» **Work to be completed**:
Begin at the line containing "c g).cfgNet = s.cfgNet := rfl" in the entries below and end at the line containing "c g).hg = s.hg := rfl"; transcribe that range exactly and nothing outside it.

------------------------------

@[simp] theorem modCluster_clock (s : State) (c : Nat) (g : Cluster → Cluster) : (s.modCluster c g).clock = s.clock := rfl
@[simp] theorem modCluster_nonce (s : State) (c : Nat) (g : Cluster → Cluster) : (s.modCluster c g).nonce = s.nonce := rfl
@[simp] theorem modCluster_issued (s : State) (c : Nat) (g : Cluster → Cluster) : (s.modCluster c g).issued = s.issued := rfl
@[simp] theorem modCluster_nextId (s : State) (c : Nat) (g : Cluster → Cluster) : (s.modCluster c g).nextId = s.nextId := rfl
@[simp] theorem modCluster_agenda (s : State) (c : Nat) (g : Cluster → Cluster) : (s.modCluster c g).agenda = s.agenda := rfl
@[simp] theorem modCluster_cur (s : State) (c : Nat) (g : Cluster → Cluster) : (s.modCluster c g).cur = s.cur := rfl
@[simp] theorem modCluster_mem (s : State) (c : Nat) (g : Cluster → Cluster) : (s.modCluster c g).mem = s.mem := rfl
@[simp] theorem modCluster_enc (s : State) (c : Nat) (g : Cluster → Cluster) : (s.modCluster c g).enc = s.enc := rfl
@[simp] theorem modCluster_zeroed (s : State) (c : Nat) (g : Cluster → Cluster) : (s.modCluster c g).zeroed = s.zeroed := rfl
@[simp] theorem modCluster_poison (s : State) (c : Nat) (g : Cluster → Cluster) : (s.modCluster c g).poison = s.poison := rfl
@[simp] theorem modCluster_pageRecs (s : State) (c : Nat) (g : Cluster → Cluster) : (s.modCluster c g).pageRecs = s.pageRecs := rfl
@[simp] theorem modCluster_units (s : State) (c : Nat) (g : Cluster → Cluster) : (s.modCluster c g).units = s.units := rfl
@[simp] theorem modCluster_frames (s : State) (c : Nat) (g : Cluster → Cluster) : (s.modCluster c g).frames = s.frames := rfl
@[simp] theorem modCluster_regions (s : State) (c : Nat) (g : Cluster → Cluster) : (s.modCluster c g).regions = s.regions := rfl
@[simp] theorem modCluster_net (s : State) (c : Nat) (g : Cluster → Cluster) : (s.modCluster c g).net = s.net := rfl
@[simp] theorem modCluster_cfgNet (s : State) (c : Nat) (g : Cluster → Cluster) : (s.modCluster c g).cfgNet = s.cfgNet := rfl
@[simp] theorem modCluster_parts (s : State) (c : Nat) (g : Cluster → Cluster) : (s.modCluster c g).parts = s.parts := rfl
@[simp] theorem modCluster_partMap (s : State) (c : Nat) (g : Cluster → Cluster) : (s.modCluster c g).partMap = s.partMap := rfl
@[simp] theorem modCluster_edgeCal (s : State) (c : Nat) (g : Cluster → Cluster) : (s.modCluster c g).edgeCal = s.edgeCal := rfl
@[simp] theorem modCluster_hg (s : State) (c : Nat) (g : Cluster → Cluster) : (s.modCluster c g).hg = s.hg := rfl
@[simp] theorem modCluster_out (s : State) (c : Nat) (g : Cluster → Cluster) : (s.modCluster c g).out = s.out := rfl

@[simp] theorem modRegion_clock (s : State) (r : Nat) (g : Region → Region) : (s.modRegion r g).clock = s.clock := rfl
@[simp] theorem modRegion_nonce (s : State) (r : Nat) (g : Region → Region) : (s.modRegion r g).nonce = s.nonce := rfl
@[simp] theorem modRegion_issued (s : State) (r : Nat) (g : Region → Region) : (s.modRegion r g).issued = s.issued := rfl
@[simp] theorem modRegion_nextId (s : State) (r : Nat) (g : Region → Region) : (s.modRegion r g).nextId = s.nextId := rfl
@[simp] theorem modRegion_agenda (s : State) (r : Nat) (g : Region → Region) : (s.modRegion r g).agenda = s.agenda := rfl
@[simp] theorem modRegion_cur (s : State) (r : Nat) (g : Region → Region) : (s.modRegion r g).cur = s.cur := rfl
@[simp] theorem modRegion_mem (s : State) (r : Nat) (g : Region → Region) : (s.modRegion r g).mem = s.mem := rfl
@[simp] theorem modRegion_enc (s : State) (r : Nat) (g : Region → Region) : (s.modRegion r g).enc = s.enc := rfl
@[simp] theorem modRegion_zeroed (s : State) (r : Nat) (g : Region → Region) : (s.modRegion r g).zeroed = s.zeroed := rfl
@[simp] theorem modRegion_poison (s : State) (r : Nat) (g : Region → Region) : (s.modRegion r g).poison = s.poison := rfl
@[simp] theorem modRegion_pageRecs (s : State) (r : Nat) (g : Region → Region) : (s.modRegion r g).pageRecs = s.pageRecs := rfl
@[simp] theorem modRegion_units (s : State) (r : Nat) (g : Region → Region) : (s.modRegion r g).units = s.units := rfl
@[simp] theorem modRegion_clusters (s : State) (r : Nat) (g : Region → Region) : (s.modRegion r g).clusters = s.clusters := rfl
@[simp] theorem modRegion_frames (s : State) (r : Nat) (g : Region → Region) : (s.modRegion r g).frames = s.frames := rfl
@[simp] theorem modRegion_net (s : State) (r : Nat) (g : Region → Region) : (s.modRegion r g).net = s.net := rfl
@[simp] theorem modRegion_cfgNet (s : State) (r : Nat) (g : Region → Region) : (s.modRegion r g).cfgNet = s.cfgNet := rfl
@[simp] theorem modRegion_parts (s : State) (r : Nat) (g : Region → Region) : (s.modRegion r g).parts = s.parts := rfl
@[simp] theorem modRegion_partMap (s : State) (r : Nat) (g : Region → Region) : (s.modRegion r g).partMap = s.partMap := rfl
@[simp] theorem modRegion_edgeCal (s : State) (r : Nat) (g : Region → Region) : (s.modRegion r g).edgeCal = s.edgeCal := rfl
@[simp] theorem modRegion_hg (s : State) (r : Nat) (g : Region → Region) : (s.modRegion r g).hg = s.hg := rfl
@[simp] theorem modRegion_out (s : State) (r : Nat) (g : Region → Region) : (s.modRegion r g).out = s.out := rfl

@[simp] theorem modPart_clock (s : State) (p : Nat) (g : Part → Part) : (s.modPart p g).clock = s.clock := rfl
@[simp] theorem modPart_nonce (s : State) (p : Nat) (g : Part → Part) : (s.modPart p g).nonce = s.nonce := rfl
@[simp] theorem modPart_issued (s : State) (p : Nat) (g : Part → Part) : (s.modPart p g).issued = s.issued := rfl
@[simp] theorem modPart_nextId (s : State) (p : Nat) (g : Part → Part) : (s.modPart p g).nextId = s.nextId := rfl
@[simp] theorem modPart_agenda (s : State) (p : Nat) (g : Part → Part) : (s.modPart p g).agenda = s.agenda := rfl
@[simp] theorem modPart_cur (s : State) (p : Nat) (g : Part → Part) : (s.modPart p g).cur = s.cur := rfl
@[simp] theorem modPart_mem (s : State) (p : Nat) (g : Part → Part) : (s.modPart p g).mem = s.mem := rfl
@[simp] theorem modPart_enc (s : State) (p : Nat) (g : Part → Part) : (s.modPart p g).enc = s.enc := rfl
@[simp] theorem modPart_zeroed (s : State) (p : Nat) (g : Part → Part) : (s.modPart p g).zeroed = s.zeroed := rfl
@[simp] theorem modPart_poison (s : State) (p : Nat) (g : Part → Part) : (s.modPart p g).poison = s.poison := rfl
@[simp] theorem modPart_pageRecs (s : State) (p : Nat) (g : Part → Part) : (s.modPart p g).pageRecs = s.pageRecs := rfl
@[simp] theorem modPart_units (s : State) (p : Nat) (g : Part → Part) : (s.modPart p g).units = s.units := rfl
@[simp] theorem modPart_clusters (s : State) (p : Nat) (g : Part → Part) : (s.modPart p g).clusters = s.clusters := rfl
@[simp] theorem modPart_frames (s : State) (p : Nat) (g : Part → Part) : (s.modPart p g).frames = s.frames := rfl
@[simp] theorem modPart_regions (s : State) (p : Nat) (g : Part → Part) : (s.modPart p g).regions = s.regions := rfl
@[simp] theorem modPart_net (s : State) (p : Nat) (g : Part → Part) : (s.modPart p g).net = s.net := rfl
@[simp] theorem modPart_cfgNet (s : State) (p : Nat) (g : Part → Part) : (s.modPart p g).cfgNet = s.cfgNet := rfl
@[simp] theorem modPart_partMap (s : State) (p : Nat) (g : Part → Part) : (s.modPart p g).partMap = s.partMap := rfl
@[simp] theorem modPart_edgeCal (s : State) (p : Nat) (g : Part → Part) : (s.modPart p g).edgeCal = s.edgeCal := rfl
@[simp] theorem modPart_hg (s : State) (p : Nat) (g : Part → Part) : (s.modPart p g).hg = s.hg := rfl
@[simp] theorem modPart_out (s : State) (p : Nat) (g : Part → Part) : (s.modPart p g).out = s.out := rfl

------------------------------

» **Response to this exercise**:
@[simp] theorem modCluster_cfgNet (s : State) (c : Nat) (g : Cluster → Cluster) : (s.modCluster c g).cfgNet = s.cfgNet := rfl
@[simp] theorem modCluster_parts (s : State) (c : Nat) (g : Cluster → Cluster) : (s.modCluster c g).parts = s.parts := rfl
@[simp] theorem modCluster_partMap (s : State) (c : Nat) (g : Cluster → Cluster) : (s.modCluster c g).partMap = s.partMap := rfl
@[simp] theorem modCluster_edgeCal (s : State) (c : Nat) (g : Cluster → Cluster) : (s.modCluster c g).edgeCal = s.edgeCal := rfl
@[simp] theorem modCluster_hg (s : State) (c : Nat) (g : Cluster → Cluster) : (s.modCluster c g).hg = s.hg := rfl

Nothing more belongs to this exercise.